• **Exercise brief**: Every line from the one with "0, _, _, acc => acc" to the one with "def angleOf (re", including those two, is to be copied exactly; all other lines of the entries below are left out.

── Exercise input

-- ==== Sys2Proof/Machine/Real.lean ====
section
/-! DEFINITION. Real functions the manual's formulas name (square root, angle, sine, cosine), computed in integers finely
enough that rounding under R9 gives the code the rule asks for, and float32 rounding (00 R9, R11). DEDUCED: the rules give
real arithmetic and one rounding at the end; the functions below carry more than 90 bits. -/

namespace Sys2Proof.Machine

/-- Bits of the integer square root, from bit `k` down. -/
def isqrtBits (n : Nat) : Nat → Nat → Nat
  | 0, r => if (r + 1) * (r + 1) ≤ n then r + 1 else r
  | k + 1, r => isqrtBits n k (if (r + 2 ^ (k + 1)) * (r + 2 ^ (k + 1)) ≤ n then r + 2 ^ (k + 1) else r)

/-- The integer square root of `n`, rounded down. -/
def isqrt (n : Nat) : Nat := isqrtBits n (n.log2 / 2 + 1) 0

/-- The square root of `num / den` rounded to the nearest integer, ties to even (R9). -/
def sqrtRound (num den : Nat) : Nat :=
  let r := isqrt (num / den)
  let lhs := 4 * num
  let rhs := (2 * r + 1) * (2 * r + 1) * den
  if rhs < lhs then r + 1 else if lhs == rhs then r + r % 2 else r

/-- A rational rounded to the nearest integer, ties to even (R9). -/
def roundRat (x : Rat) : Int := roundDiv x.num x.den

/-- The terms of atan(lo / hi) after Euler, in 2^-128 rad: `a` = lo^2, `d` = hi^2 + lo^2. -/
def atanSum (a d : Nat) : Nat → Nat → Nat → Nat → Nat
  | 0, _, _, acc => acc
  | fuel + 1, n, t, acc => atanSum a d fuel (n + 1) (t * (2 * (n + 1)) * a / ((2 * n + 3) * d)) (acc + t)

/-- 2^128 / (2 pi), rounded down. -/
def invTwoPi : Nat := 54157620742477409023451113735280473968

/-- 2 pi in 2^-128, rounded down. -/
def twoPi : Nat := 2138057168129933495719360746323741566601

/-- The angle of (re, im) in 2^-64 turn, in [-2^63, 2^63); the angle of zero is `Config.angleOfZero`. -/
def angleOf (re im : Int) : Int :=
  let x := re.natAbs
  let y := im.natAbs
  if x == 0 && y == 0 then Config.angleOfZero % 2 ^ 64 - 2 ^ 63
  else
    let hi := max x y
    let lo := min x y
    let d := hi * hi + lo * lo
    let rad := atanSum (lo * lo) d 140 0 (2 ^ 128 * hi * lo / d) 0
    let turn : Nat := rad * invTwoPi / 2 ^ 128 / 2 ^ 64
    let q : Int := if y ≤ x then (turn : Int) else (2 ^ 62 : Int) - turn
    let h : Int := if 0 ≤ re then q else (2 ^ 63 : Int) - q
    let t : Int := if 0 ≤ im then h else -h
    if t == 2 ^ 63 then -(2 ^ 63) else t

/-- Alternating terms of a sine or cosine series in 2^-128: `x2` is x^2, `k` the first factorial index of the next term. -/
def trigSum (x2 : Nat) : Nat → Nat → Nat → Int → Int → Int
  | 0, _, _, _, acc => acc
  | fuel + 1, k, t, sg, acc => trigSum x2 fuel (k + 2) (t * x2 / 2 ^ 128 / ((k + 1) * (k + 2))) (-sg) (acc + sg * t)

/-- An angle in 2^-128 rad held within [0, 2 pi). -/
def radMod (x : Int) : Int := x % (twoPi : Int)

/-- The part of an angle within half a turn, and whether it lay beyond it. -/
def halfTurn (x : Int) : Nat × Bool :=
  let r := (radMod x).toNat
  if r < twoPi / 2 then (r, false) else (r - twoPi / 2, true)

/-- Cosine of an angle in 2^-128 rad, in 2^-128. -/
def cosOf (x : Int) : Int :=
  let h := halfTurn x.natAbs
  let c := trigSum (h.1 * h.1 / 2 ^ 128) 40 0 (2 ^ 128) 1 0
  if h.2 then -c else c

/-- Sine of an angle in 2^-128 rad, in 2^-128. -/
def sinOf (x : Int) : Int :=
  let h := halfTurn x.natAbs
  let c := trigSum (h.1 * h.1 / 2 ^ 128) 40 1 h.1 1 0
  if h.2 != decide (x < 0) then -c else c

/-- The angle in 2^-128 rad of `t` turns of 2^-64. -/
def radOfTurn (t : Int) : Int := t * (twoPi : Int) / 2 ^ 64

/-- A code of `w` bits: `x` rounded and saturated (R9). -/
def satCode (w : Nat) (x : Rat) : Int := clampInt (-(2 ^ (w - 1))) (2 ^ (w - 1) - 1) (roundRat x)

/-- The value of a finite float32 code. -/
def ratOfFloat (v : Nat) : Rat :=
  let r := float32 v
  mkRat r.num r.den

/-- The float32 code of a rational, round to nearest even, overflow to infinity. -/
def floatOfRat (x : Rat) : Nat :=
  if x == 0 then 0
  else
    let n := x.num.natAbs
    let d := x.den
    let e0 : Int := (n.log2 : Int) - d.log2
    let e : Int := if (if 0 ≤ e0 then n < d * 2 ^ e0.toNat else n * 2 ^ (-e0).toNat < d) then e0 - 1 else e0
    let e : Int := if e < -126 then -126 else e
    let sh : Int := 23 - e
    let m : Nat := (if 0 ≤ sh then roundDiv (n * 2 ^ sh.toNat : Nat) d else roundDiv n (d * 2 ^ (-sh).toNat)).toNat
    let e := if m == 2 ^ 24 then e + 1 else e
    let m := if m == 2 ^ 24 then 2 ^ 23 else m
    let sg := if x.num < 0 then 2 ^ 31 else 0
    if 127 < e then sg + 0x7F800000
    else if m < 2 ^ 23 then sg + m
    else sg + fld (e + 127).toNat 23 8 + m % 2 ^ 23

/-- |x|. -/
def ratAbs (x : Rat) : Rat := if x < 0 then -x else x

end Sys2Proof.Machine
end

────

• **Written response**:
  | 0, _, _, acc => acc
  | fuel + 1, n, t, acc => atanSum a d fuel (n + 1) (t * (2 * (n + 1)) * a / ((2 * n + 3) * d)) (acc + t)

/-- 2^128 / (2 pi), rounded down. -/
def invTwoPi : Nat := 54157620742477409023451113735280473968

/-- 2 pi in 2^-128, rounded down. -/
def twoPi : Nat := 2138057168129933495719360746323741566601

/-- The angle of (re, im) in 2^-64 turn, in [-2^63, 2^63); the angle of zero is `Config.angleOfZero`. -/
def angleOf (re im : Int) : Int :=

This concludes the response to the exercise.